Much "to-do" is made over pick up spring tension just like commutator spring tension. Either or both can be the certain death of good track manners for ANY chassis if you crank it up too much. Experienced builders generally come to the conclusion that less is more. 

As for pick-up springs, you have to keep in mind that once the chassis is on "plane" the rush of forward momentum keeps the contact patch pressed onto the rail. I prefer just enough tension for a good clean start and a properly adjusted patch. Otherwise your just grinding copper for no reason and dragging your chassis down; not to mention the detrimental handling effects.


----------



## Boosted-Z71 (Nov 26, 2007)

Joe is the chassis "square", I had a JL/AW that handled horrible, never the same problem & it was a leaner, Chassis was twisted so bad all you could do is make the tires larger on the high corner to compensate & it still handled poorly after that. It eventually became a push car with a mangled body for track art. Also are you running the original AFX ski shoes? I like those, but they are a bear to get right, so almost the entire shoe sets on the rail & very soft spring. 

Boosted


----------



## joegri (Feb 13, 2008)

bingo i have bingo!! bill h is correct the axel was a lil bent. so with an axel swap and some jb,s thunder brushes and i put a lil taller rears (.475) the chassis is quick smooth and predictable. i dug around some boxes and found this lexan cobra that i gave up on and decieded that it will work for this chassis.now i have a fresh afx that is a contender on my trak. i think it,s a top 3 but i cant really tell no timing device or anybody to race with. the tuning section is my favorite place to lurk u can really get the answer ya need here. thanx fellow ht guyz for the help with my unrulie afx!


----------



## Bill Hall (Jan 6, 2007)

Fundamentals...go figure! :thumbsup:

That's good news Joe.
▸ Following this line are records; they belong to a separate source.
/-- R143: Decode is all that a packet without a Frame comes to; there is nothing to submit. -/
theorem receive_of_failure {bytes : List Byte}
    (h : decodePacket bytes = .shortFrame ∨ decodePacket bytes = .checksumMismatch) (p : Nat) (s : State) :
    receive p bytes s = .next (decodeOn p bytes s) := by
  unfold receive
  obtain h | h := h <;> rw [h] <;> rfl

/-- A port is blocked by what waits in `pending` and by nothing else. -/
theorem portBlocked_congr {s t : State} (h : t.pending = s.pending) (p : Nat) : t.portBlocked p = s.portBlocked p := by
  rw [State.portBlocked, h, State.portBlocked]

/-- Settles O20: at a free port the step is Decode alone, whose length test says which of the two events it emits; the
rest is Decode's frame. -/
theorem aFramingFailureOnlyEmitsItsEvent : Obligations.AFramingFailureOnlyEmitsItsEvent := by
  intro s p bytes rest hx hfree hfailure
  obtain ⟨hmem, hslot, hser, hpending, -, htx, hmg, hstimuli, -⟩ := decodeOn_frame (s.setStimuli rest) p bytes
  have hstep : step s = .next (decodeOn p bytes (s.setStimuli rest)) :=
    (step_of_ready hx (by simp [ready, hfree])).trans (receive_of_failure hfailure p _)
  refine ⟨_, hstep, fun hl => ?_, fun hl => ?_, hpending, (portBlocked_congr hpending p).trans hfree, hstimuli, hmem,
    hslot, hser, fun k hk => crcAcc_decodeOn_of_ne _ hk bytes, htx, hmg⟩
  · exact ev_decodeOn_of_shortFrame _ p (decodePacket_of_short hl)
  · have hlong : decodePacket bytes ≠ .shortFrame := fun h => Nat.not_lt.2 hl (decodePacket_eq_shortFrame_iff.1 h)
    exact ev_decodeOn_of_checksumMismatch _ p (hfailure.resolve_left hlong)

end Sys2Proof

/-! ### The function-code map and the encoder -/

namespace Sys2Proof

open Machine Safety

/-- The same row with the same free bits, for another port, device id and payload. -/
def Instr.readdress (p : Nat) (dev : Byte) (payload : List Byte) : Instr → Instr
  | .rc _ _ _ => .rc p dev payload
  | .rdi _ _ _ => .rdi p dev payload
  | .rhr _ _ _ => .rhr p dev payload
  | .rir _ _ _ => .rir p dev payload
  | .wsc _ _ _ => .wsc p dev payload
  | .wsr _ _ _ => .wsr p dev payload
  | .wmc _ _ _ => .wmc p dev payload
  | .wmr _ _ _ => .wmr p dev payload
  | .unbound00 _ _ _ => .unbound00 p dev payload
  | .unbound07 _ _ _ => .unbound07 p dev payload
  | .unbound08 _ _ low _ => .unbound08 p dev low payload
  | .unbound0C _ _ low _ => .unbound0C p dev low payload
  | .unbound0E _ _ _ => .unbound0E p dev payload
  | .unbound11 _ _ _ => .unbound11 p dev payload
  | .unbound12 _ _ low _ => .unbound12 p dev low payload
  | .unbound14 _ _ low _ => .unbound14 p dev low payload
  | .unbound18 _ _ low _ => .unbound18 p dev low payload
  | .unbound20 _ _ low _ => .unbound20 p dev low payload
  | .unbound40 _ _ low _ => .unbound40 p dev low payload
  | .unbound80 _ _ low _ => .unbound80 p dev low payload
  | i => i

/-- Which row a request selects, and with which free bits, depends on its function code alone (R60). -/
theorem instrOfRequest_eq_readdress (p : Nat) (dev fc : Byte) (payload : List Byte) :
    instrOfRequest p dev fc payload = (instrOfRequest 0 0#8 fc []).readdress p dev payload := by
  unfold instrOfRequest
  iterate 19 refine ite_both (fun (i j : Instr) => i = j.readdress p dev payload) _ rfl ?_
  rfl

theorem instrOfRequest_of_row {fc : Byte} {i : Instr} (h : instrOfRequest 0 0#8 fc [] = i) (p : Nat) (dev : Byte)
    (payload : List Byte) : instrOfRequest p dev fc payload = i.readdress p dev payload :=
  h ▸ instrOfRequest_eq_readdress p dev fc payload

/-- The map selects the row whose view the request is. A row with free bits needs its own look at each of its codes. -/
theorem instrOfRequest_of_request? {i : Instr} {v : RequestView} (h : i.request? = some v) :
    instrOfRequest v.port v.dev v.fc v.payload = i := by
  cases i with
  | unbound08 p dev low payload =>
    have hrow : ∀ w : BitVec 2, instrOfRequest 0 0#8 (0x08#8 ||| w.setWidth 8) [] = .unbound08 0 0#8 w [] := by decide
    cases h; exact instrOfRequest_of_row (hrow low) p dev payload
  | unbound0C p dev low payload =>
    have hrow : ∀ w : BitVec 1, instrOfRequest 0 0#8 (0x0C#8 ||| w.setWidth 8) [] = .unbound0C 0 0#8 w [] := by decide
    cases h; exact instrOfRequest_of_row (hrow low) p dev payload
  | unbound12 p dev low payload =>
    have hrow : ∀ w : BitVec 1, instrOfRequest 0 0#8 (0x12#8 ||| w.setWidth 8) [] = .unbound12 0 0#8 w [] := by decide
    cases h; exact instrOfRequest_of_row (hrow low) p dev payload
  | unbound14 p dev low payload =>
    have hrow : ∀ w : BitVec 2, instrOfRequest 0 0#8 (0x14#8 ||| w.setWidth 8) [] = .unbound14 0 0#8 w [] := by decide
    cases h; exact instrOfRequest_of_row (hrow low) p dev payload
  | unbound18 p dev low payload =>
    have hrow : ∀ w : BitVec 3, instrOfRequest 0 0#8 (0x18#8 ||| w.setWidth 8) [] = .unbound18 0 0#8 w [] := by decide
    cases h; exact instrOfRequest_of_row (hrow low) p dev payload
  | unbound20 p dev low payload =>
    have hrow : ∀ w : BitVec 5, instrOfRequest 0 0#8 (0x20#8 ||| w.setWidth 8) [] = .unbound20 0 0#8 w [] := by
      decide +kernel
    cases h; exact instrOfRequest_of_row (hrow low) p dev payload
  | unbound40 p dev low payload =>
    have hrow : ∀ w : BitVec 6, instrOfRequest 0 0#8 (0x40#8 ||| w.setWidth 8) [] = .unbound40 0 0#8 w [] := by
      decide +kernel
    cases h; exact instrOfRequest_of_row (hrow low) p dev payload
  | unbound80 p dev low payload =>
    have hrow : ∀ w : BitVec 7, instrOfRequest 0 0#8 (0x80#8 ||| w.setWidth 8) [] = .unbound80 0 0#8 w [] := by
      decide +kernel
    cases h; exact instrOfRequest_of_row (hrow low) p dev payload
  | _ => cases h <;> simp [instrOfRequest]

/-- Settles O14: the row that the map selects has the view, and the map finds back every row that has it. -/
theorem everyFunctionCodeSelectsItsRow : Obligations.EveryFunctionCodeSelectsItsRow := fun p dev fc payload =>
  ⟨request?_instrOfRequest p dev fc payload, fun _ h => instrOfRequest_of_request? h⟩

/-- Of a request only the payload can be ill-formed: Decode returns no empty one (R91). -/
theorem wellFormed_iff_of_request? {i : Instr} {v : RequestView} (h : i.request? = some v) :
    i.wellFormed = true ↔ v.payload ≠ [] := by
  cases i <;> cases h <;> simp [Instr.wellFormed]

theorem encode_of_request? {i : Instr} {v : RequestView} (h : i.request? = some v) :
    encode i = some (.packet v.port (packetOf v.dev v.fc v.payload)) := by
  simp [encode, h]

theorem encode_of_not_request {i : Instr} (h : i.request? = none) : encode i = i.command? := by
  simp [encode, h]

/-- The packet of a request decodes to its Frame. -/
theorem decodePacket_packetOf {payload : List Byte} (h : payload ≠ []) (dev fc : Byte) :
    decodePacket (packetOf dev fc payload) = .frame ⟨dev, fc, payload, crc16 (dev :: fc :: payload)⟩ :=
  (decodePacket_stamped dev fc payload).trans (if_neg h)

theorem decode_packet_of_request? {i : Instr} {v : RequestView} (h : i.request? = some v) (hp : v.payload ≠ []) :
    decode (.packet v.port (packetOf v.dev v.fc v.payload)) = .ok i :=
  decode_packet_eq_ok_iff.2 ⟨_, decodePacket_packetOf hp v.dev v.fc, (instrOfRequest_of_request? h).symm⟩

/-- R66: a management tuple stands for the command that it is the tuple of. -/
theorem decode_of_command? {i : Instr} {e : Encoded} (h : i.command? = some e) : decode e = .ok i := by
  cases i <;> cases h <;> rfl

/-- Settles O12: a request comes back through its packet and the function-code map, a management command through its
tuple; nothing else has an encoding. -/
theorem decodeOfEncodeIsTheInstruction : Obligations.DecodeOfEncodeIsTheInstruction := by
  intro i hwf
  cases hreq : i.request? with
  | some v =>
    rw [encode_of_request? hreq]
    refine ⟨fun e he => ?_, by simp⟩
    cases he
    exact decode_packet_of_request? hreq ((wellFormed_iff_of_request? hreq).1 hwf)
  | none =>
    rw [encode_of_not_request hreq]
    exact ⟨fun e he => decode_of_command? he, by simp⟩

/-- Settles O13: the packet is the one of the Frame that Decode returned, which has a payload. -/
theorem encodeOfADecodedPacketIsThePacket : Obligations.EncodeOfADecodedPacketIsThePacket := by
  intro p bytes i hdec
  obtain ⟨f, hf, rfl⟩ := decode_packet_eq_ok_iff.1 hdec
  obtain ⟨⟨hpayload, -⟩, henc⟩ := decodePacket_frame hf
  have hreq := request?_instrOfFrame p f
  refine ⟨(wellFormed_iff_of_request? hreq).2 hpayload, ?_⟩
  rw [encode_of_request? hreq, ← encodeFrame_eq_packetOf, henc]

/-! ### Packets and tuples written out from the spec -/

theorem decode_packet_of_short {bytes : List Byte} (h : decodePacket bytes = .shortFrame) (p : Nat) :
    decode (.packet p bytes) = .error .shortFrame := by
  simp [decode, h]

theorem decode_packet_of_mismatch {bytes : List Byte} (h : decodePacket bytes = .checksumMismatch) (p : Nat) :
    decode (.packet p bytes) = .error .checksumMismatch := by
  simp [decode, h]

/-- Settles O15: what Decode makes of each packet is evaluated, with its Frame written out; the row follows. -/
theorem sampleEncodingsDecode : Obligations.SampleEncodingsDecode := by
  refine ⟨decode_packet_eq_ok_iff.2 ⟨⟨1, 3, [0x00, 0x00, 0x00, 0x0A], 0xCDC5⟩, ?_, rfl⟩,
    decode_packet_eq_ok_iff.2 ⟨⟨1, 15, [0x00, 0x13, 0x00, 0x0A, 0x02, 0xCD, 0x01], 0xCB72⟩, ?_, rfl⟩,
    decode_packet_eq_ok_iff.2 ⟨⟨1, 0x83, [0x00], 0x3041⟩, ?_, rfl⟩,
    decode_packet_of_short (decodePacket_of_short (by decide)) 0, decode_packet_of_mismatch ?_ 0, rfl, rfl⟩
  all_goals decide +kernel

/-! ### The codec's round trip -/

/-- Settles O10: what Decode makes of a stamped packet, and what it says of the packet it accepted. -/
theorem codecRoundTripsEveryFrameWithAPayload : Obligations.CodecRoundTripsEveryFrameWithAPayload :=
  ⟨fun f hf => decodePacket_packetOf hf f.deviceId f.functionCode,
    fun f hf => (decodePacket_stamped f.deviceId f.functionCode f.payload).trans (if_pos hf),
    fun _ _ h => (decodePacket_frame h).2⟩

/-- What Decode accepts is long enough and carries its own checksum (R91). -/
theorem stamped_of_decodePacket_frame {bytes : List Byte} {f : Frame} (h : decodePacket bytes = .frame f) :
    5 ≤ bytes.length ∧ readLE16 bytes (bytes.length - 2) = crc16 (packetBody bytes) := by
  have hlong : 5 ≤ bytes.length := by
    by_contra hl
    cases (decodePacket_of_short (Nat.not_le.1 hl)).symm.trans h
  refine ⟨hlong, ?_⟩
  by_contra hc
  cases (decodePacket_of_mismatch hlong hc).symm.trans h

/-- Settles O11: the body fixes the one trailer that is accepted. -/
theorem everyOtherTrailerIsAChecksumMismatch : Obligations.EveryOtherTrailerIsAChecksumMismatch := by
  intro body x y f hx hne
  obtain ⟨hlong, hcrc⟩ := stamped_of_decodePacket_frame hx
  rw [readLE16_stamped, packetBody_stamped] at hcrc
  refine decodePacket_of_mismatch (by simpa [le16] using hlong) ?_
  rw [readLE16_stamped, packetBody_stamped, ← hcrc]
  exact hne

end Sys2Proof

/-! ### The invariant -/

namespace Sys2Proof

open Machine Safety

/-- The part of the invariant that speaks of the queue and of the item in flight. -/
def ArbiterInv (s : State) : Prop :=
  (waitingPorts s.pending).Nodup ∧ openCommands s ≤ 1 ∧ (∀ it ∈ s.pending, ItemDecoded it) ∧
    ∀ it, s.cur = some it → ItemDecoded it

/-- The canonical form of the ports' accumulators (R17; log entry 16). -/
def CanonicalAccumulators (l : List (Nat × Word)) : Prop :=
  Assoc.rising l ∧ ∀ e ∈ l, e.2 ≠ Config.crcInit

theorem inv_iff (s : State) : Inv s ↔ s.mem.wf ∧ ArbiterInv s ∧ CanonicalAccumulators s.crcPort :=
  ⟨fun ⟨hmem, hports, hopen, hqueue, hcur, hacc⟩ => ⟨hmem, ⟨hports, hopen, hqueue, hcur⟩, hacc⟩,
    fun ⟨hmem, ⟨hports, hopen, hqueue, hcur⟩, hacc⟩ => ⟨hmem, hports, hopen, hqueue, hcur, hacc⟩⟩

/-- Settles O51: one zeroed device, an empty queue, nothing in flight and no accumulator listed. -/
theorem resetMeetsTheInvariant : Obligations.ResetMeetsTheInvariant :=
  ⟨(by decide : Memory.reset.wf), List.nodup_nil, Nat.zero_le 1, nofun, nofun, List.Pairwise.nil, nofun⟩

/-! ### The accumulators -/

theorem canonicalAccumulators_write {l : List (Nat × Word)} (h : CanonicalAccumulators l) (p : Nat) (w : Word) :
    CanonicalAccumulators (Cells.write Config.crcInit l p w) := by
  obtain ⟨hrising, hlisted⟩ := h
  unfold Cells.write
  split
  · exact ⟨Assoc.rising_drop hrising, fun e he => hlisted e (Assoc.mem_drop.1 he).1⟩
  · refine ⟨Assoc.rising_put hrising, fun e he => ?_⟩
    obtain rfl | he := Assoc.mem_put he
    · assumption
    · exact hlisted e he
While this sounds kinda cornball; I've found that almost every annoying or troublesome tuning issue goes back to some fundamental build step that I overlooked. 

IMHO, Boogered up tires wheels and axles are the number one cause of bad track manners


----------



## WooffWooff (Dec 23, 2009)

*Retro RTHO brass fronts...*

the ones that the "OD" was about the same as an original tjet tire, are great for taming an AFX(not AFX/MT). He no longer sells'em but if you can find any, just open the AFX axle hole a tad and away-she goes........


----------